• _Work order_: Go through the data below and return each line where the string "contains" occurs.

• _Exercise data_:
....

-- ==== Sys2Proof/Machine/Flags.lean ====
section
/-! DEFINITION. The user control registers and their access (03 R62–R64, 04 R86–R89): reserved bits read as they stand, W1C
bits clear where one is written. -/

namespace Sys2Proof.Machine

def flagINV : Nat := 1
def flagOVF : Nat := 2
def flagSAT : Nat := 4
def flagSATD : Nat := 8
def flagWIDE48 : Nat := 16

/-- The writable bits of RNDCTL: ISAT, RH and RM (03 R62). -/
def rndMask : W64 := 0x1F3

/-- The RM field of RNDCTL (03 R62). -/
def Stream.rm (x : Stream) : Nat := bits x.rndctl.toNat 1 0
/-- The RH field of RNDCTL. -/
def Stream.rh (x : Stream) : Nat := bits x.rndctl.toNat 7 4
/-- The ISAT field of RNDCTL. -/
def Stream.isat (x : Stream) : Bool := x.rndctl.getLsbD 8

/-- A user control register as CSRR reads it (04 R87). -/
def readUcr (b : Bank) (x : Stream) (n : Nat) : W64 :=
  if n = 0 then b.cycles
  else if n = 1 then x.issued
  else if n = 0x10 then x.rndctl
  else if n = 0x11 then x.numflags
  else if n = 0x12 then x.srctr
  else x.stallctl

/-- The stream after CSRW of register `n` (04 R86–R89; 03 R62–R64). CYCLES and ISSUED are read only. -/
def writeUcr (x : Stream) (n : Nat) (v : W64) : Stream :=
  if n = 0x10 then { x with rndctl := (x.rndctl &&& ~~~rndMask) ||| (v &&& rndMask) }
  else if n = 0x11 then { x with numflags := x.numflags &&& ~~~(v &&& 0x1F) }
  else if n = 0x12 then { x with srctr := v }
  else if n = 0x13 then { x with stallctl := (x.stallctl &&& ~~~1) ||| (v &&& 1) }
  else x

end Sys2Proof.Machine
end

....

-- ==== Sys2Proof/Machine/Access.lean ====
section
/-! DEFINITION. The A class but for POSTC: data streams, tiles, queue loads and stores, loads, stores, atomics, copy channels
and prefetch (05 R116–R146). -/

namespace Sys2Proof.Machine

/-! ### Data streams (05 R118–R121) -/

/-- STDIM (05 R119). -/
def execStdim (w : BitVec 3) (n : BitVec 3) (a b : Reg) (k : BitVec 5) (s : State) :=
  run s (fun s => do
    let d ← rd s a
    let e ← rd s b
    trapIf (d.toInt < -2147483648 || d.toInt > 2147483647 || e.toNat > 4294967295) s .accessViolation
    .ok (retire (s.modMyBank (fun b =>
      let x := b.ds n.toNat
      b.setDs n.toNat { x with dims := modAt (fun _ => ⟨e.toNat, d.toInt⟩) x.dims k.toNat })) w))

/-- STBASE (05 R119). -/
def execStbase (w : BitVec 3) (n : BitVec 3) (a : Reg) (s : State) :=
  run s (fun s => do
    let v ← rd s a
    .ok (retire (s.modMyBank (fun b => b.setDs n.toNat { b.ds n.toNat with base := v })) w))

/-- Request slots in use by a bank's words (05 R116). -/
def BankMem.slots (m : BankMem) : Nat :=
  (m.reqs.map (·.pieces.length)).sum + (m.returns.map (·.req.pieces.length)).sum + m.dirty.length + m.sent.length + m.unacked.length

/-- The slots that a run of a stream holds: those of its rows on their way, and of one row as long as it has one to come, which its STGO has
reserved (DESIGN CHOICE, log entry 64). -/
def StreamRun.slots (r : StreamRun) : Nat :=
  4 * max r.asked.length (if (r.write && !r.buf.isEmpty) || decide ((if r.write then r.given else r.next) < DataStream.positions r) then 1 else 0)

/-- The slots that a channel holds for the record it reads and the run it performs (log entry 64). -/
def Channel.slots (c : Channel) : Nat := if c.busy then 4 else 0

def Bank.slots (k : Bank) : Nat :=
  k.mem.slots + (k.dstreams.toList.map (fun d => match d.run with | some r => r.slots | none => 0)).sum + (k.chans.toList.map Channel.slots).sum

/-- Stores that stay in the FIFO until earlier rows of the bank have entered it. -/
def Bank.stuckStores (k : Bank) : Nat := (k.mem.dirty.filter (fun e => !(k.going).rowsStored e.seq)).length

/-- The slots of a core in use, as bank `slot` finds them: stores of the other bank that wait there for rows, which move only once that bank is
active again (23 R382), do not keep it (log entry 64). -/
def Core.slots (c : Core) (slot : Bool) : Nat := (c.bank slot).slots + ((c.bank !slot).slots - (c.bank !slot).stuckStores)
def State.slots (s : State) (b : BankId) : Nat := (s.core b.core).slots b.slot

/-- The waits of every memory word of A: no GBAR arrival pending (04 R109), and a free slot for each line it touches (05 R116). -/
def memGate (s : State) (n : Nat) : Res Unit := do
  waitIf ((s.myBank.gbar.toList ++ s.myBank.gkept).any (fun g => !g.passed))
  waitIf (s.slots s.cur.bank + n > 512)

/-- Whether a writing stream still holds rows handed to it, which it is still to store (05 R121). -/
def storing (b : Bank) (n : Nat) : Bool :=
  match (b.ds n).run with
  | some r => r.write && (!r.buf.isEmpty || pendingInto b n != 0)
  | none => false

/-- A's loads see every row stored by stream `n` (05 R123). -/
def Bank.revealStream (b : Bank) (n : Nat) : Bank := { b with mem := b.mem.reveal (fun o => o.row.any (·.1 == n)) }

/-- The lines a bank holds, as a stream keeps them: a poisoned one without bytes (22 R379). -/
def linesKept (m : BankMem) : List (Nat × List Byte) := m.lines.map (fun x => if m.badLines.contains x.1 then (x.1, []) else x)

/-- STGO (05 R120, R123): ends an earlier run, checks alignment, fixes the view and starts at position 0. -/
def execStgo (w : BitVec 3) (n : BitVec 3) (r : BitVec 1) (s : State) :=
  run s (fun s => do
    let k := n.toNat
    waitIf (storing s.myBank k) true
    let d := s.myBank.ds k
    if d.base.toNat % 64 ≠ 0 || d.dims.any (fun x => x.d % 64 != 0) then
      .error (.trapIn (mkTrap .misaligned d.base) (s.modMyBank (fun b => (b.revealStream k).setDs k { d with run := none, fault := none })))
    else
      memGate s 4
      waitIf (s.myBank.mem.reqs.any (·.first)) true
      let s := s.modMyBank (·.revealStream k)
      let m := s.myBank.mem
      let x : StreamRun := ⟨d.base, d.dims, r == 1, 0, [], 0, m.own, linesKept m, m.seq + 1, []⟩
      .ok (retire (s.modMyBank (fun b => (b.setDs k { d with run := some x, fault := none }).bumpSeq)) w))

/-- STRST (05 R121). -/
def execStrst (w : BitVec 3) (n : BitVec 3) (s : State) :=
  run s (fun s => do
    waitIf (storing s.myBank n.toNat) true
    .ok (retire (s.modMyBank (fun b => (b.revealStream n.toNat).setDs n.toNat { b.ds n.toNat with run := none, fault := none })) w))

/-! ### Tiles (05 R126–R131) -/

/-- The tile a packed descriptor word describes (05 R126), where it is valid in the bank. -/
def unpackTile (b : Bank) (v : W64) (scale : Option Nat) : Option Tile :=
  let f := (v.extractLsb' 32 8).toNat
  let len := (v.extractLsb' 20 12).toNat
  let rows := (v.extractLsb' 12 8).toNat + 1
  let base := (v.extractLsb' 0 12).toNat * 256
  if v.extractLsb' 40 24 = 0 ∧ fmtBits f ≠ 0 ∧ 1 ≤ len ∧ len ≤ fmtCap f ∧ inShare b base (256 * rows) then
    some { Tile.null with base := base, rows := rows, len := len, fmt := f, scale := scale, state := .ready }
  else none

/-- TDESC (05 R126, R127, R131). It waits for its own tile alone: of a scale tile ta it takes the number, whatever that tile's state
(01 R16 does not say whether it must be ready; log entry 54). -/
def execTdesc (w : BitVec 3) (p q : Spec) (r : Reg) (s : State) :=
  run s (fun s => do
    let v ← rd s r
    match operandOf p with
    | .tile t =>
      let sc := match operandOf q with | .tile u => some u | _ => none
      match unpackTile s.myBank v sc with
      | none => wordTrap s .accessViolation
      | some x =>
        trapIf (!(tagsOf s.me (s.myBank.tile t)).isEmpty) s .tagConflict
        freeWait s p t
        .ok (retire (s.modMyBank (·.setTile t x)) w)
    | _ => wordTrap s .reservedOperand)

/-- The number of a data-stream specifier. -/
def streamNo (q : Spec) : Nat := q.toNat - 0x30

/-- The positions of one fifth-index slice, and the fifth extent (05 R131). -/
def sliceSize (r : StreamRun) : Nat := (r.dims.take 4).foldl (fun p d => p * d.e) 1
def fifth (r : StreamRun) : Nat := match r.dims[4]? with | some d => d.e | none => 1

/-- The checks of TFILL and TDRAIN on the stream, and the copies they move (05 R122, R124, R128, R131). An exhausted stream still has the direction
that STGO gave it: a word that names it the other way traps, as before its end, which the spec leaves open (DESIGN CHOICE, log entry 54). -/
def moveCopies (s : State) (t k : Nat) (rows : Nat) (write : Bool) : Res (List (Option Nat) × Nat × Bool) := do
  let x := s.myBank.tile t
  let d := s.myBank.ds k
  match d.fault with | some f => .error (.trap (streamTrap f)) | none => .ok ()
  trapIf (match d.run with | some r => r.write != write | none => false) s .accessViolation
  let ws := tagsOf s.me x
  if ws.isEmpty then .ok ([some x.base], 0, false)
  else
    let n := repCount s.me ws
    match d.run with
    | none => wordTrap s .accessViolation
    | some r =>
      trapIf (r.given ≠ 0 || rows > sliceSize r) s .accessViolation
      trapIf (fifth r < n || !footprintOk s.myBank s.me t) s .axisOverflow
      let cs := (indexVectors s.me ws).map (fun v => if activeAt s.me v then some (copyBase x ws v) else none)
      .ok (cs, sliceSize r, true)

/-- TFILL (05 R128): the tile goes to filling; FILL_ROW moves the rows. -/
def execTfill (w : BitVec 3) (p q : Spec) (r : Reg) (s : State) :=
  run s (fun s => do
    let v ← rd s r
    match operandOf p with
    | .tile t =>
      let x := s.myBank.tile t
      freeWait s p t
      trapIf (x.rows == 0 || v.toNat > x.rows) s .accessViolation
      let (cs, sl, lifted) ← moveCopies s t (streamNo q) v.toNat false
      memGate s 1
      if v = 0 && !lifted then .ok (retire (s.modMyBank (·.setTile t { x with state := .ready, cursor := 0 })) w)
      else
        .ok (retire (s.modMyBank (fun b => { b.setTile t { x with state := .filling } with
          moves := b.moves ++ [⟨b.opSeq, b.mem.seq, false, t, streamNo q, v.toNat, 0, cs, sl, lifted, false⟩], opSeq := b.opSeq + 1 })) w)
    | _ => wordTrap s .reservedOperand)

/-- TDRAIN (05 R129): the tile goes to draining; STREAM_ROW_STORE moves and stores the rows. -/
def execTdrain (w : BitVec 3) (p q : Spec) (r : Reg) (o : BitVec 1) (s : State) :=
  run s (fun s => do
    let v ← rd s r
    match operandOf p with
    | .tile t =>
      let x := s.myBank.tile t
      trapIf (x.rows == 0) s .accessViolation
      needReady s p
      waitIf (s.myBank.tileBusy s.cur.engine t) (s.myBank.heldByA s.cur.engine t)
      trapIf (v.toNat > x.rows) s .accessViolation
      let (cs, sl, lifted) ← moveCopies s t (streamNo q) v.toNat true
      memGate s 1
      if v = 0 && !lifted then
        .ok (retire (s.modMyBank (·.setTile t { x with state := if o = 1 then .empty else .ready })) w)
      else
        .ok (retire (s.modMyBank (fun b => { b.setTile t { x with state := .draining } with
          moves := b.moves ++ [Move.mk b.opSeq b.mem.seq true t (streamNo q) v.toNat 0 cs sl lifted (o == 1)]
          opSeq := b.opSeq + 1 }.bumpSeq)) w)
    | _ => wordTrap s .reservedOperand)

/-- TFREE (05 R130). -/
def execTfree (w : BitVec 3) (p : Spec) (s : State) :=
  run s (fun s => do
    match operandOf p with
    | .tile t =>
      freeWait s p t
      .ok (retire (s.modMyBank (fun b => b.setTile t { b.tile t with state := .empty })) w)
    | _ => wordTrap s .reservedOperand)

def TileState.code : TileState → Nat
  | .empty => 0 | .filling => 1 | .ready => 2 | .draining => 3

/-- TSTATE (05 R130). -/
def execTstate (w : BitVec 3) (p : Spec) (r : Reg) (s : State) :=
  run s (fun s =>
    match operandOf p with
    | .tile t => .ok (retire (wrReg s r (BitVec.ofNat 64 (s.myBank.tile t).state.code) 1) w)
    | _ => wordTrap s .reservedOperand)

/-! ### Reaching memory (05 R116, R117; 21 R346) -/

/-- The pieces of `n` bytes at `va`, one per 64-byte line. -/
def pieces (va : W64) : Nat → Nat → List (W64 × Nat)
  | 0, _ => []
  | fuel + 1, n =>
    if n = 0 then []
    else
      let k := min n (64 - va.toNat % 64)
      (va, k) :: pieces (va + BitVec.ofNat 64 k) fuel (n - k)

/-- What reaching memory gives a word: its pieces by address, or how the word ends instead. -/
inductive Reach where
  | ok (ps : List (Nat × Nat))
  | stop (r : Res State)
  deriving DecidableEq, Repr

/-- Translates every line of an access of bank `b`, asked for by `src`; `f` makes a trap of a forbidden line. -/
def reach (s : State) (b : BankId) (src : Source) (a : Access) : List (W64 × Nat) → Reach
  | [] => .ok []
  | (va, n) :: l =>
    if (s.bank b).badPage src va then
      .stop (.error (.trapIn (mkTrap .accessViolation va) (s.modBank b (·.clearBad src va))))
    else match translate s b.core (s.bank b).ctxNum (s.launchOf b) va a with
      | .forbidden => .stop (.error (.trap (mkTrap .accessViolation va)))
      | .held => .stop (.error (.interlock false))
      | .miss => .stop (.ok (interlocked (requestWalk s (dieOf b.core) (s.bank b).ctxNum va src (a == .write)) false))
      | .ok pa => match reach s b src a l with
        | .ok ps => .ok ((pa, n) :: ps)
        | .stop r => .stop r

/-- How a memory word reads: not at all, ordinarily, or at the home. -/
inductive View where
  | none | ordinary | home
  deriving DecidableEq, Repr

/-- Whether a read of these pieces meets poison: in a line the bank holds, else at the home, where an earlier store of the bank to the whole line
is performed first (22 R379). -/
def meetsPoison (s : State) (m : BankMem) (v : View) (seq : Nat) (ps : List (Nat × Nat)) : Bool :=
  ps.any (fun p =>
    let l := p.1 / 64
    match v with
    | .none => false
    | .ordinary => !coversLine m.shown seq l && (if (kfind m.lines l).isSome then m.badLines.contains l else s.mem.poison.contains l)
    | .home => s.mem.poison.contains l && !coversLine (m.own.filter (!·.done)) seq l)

....

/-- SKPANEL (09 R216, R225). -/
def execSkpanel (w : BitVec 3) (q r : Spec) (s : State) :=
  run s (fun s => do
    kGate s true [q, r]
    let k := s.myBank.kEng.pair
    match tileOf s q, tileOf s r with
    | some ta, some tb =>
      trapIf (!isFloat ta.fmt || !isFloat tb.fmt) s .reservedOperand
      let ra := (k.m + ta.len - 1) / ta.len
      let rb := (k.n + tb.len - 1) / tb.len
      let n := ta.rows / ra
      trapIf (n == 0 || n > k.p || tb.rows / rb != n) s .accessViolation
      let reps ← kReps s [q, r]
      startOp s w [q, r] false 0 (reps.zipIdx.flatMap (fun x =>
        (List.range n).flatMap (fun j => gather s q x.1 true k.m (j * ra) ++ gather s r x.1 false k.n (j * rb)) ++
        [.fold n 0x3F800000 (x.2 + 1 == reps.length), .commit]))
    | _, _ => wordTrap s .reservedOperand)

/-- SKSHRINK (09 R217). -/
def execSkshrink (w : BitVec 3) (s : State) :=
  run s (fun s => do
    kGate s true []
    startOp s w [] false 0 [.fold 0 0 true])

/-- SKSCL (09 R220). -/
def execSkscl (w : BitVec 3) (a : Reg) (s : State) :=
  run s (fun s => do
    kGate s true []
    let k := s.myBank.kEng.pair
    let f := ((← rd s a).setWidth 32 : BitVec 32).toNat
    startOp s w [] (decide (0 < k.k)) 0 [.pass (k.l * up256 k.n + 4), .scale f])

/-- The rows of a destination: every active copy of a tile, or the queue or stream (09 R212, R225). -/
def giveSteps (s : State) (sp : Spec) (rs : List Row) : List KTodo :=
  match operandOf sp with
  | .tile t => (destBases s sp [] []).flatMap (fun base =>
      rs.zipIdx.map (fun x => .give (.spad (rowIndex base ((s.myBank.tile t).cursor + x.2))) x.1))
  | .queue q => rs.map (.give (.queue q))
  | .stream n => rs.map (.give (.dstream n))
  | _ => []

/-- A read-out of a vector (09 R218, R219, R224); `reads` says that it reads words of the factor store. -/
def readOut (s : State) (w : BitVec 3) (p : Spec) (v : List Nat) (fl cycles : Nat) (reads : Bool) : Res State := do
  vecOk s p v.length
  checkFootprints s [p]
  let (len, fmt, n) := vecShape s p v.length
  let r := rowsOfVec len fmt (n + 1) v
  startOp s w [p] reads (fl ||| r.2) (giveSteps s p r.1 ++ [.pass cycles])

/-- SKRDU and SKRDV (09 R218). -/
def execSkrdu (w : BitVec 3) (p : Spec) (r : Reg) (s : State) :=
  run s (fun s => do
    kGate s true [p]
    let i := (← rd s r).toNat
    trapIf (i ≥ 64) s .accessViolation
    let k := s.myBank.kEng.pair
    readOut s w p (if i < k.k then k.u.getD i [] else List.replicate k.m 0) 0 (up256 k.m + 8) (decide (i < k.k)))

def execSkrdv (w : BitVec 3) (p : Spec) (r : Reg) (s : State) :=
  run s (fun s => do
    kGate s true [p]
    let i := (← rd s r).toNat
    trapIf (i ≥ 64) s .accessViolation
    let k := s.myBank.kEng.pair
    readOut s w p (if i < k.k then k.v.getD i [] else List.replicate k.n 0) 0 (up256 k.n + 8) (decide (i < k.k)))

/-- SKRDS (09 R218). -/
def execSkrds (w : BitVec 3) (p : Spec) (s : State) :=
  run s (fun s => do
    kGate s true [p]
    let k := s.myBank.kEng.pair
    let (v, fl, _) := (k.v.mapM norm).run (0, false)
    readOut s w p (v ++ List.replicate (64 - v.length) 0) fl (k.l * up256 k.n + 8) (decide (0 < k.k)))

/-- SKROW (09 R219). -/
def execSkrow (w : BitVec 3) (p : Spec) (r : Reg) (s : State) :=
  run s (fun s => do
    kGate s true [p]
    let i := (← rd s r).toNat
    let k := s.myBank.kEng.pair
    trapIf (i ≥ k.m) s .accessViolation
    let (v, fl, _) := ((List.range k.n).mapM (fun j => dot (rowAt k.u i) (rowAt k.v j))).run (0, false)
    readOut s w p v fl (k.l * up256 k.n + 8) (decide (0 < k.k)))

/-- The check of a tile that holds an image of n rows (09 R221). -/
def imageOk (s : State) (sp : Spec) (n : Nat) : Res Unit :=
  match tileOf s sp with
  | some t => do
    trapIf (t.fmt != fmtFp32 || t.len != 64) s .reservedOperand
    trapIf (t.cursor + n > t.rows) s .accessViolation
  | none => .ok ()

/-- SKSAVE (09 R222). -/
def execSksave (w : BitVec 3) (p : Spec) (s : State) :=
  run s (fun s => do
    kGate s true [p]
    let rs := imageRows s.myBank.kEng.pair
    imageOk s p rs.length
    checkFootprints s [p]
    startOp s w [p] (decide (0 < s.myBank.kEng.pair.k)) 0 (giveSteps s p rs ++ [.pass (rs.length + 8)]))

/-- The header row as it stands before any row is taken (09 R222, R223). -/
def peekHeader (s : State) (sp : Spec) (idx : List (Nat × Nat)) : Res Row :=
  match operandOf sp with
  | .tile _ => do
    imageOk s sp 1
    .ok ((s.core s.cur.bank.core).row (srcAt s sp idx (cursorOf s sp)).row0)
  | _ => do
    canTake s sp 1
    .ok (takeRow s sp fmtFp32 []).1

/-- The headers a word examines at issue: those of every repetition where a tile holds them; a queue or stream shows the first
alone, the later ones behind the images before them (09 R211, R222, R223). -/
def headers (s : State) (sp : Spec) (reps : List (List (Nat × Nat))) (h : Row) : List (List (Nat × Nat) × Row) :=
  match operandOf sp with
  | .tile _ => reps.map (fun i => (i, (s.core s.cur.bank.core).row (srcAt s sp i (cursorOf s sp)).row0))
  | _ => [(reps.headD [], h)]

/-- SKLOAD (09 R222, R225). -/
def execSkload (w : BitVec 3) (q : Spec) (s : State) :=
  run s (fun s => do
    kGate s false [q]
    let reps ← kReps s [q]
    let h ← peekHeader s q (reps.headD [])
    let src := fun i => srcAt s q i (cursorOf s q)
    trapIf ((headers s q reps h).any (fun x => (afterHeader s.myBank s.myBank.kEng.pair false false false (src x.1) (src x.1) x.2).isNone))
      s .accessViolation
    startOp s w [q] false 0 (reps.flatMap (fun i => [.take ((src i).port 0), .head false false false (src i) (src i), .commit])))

....

• _Task result_:
def linesKept (m : BankMem) : List (Nat × List Byte) := m.lines.map (fun x => if m.badLines.contains x.1 then (x.1, []) else x)
    | .ordinary => !coversLine m.shown seq l && (if (kfind m.lines l).isSome then m.badLines.contains l else s.mem.poison.contains l)
    | .home => s.mem.poison.contains l && !coversLine (m.own.filter (!·.done)) seq l)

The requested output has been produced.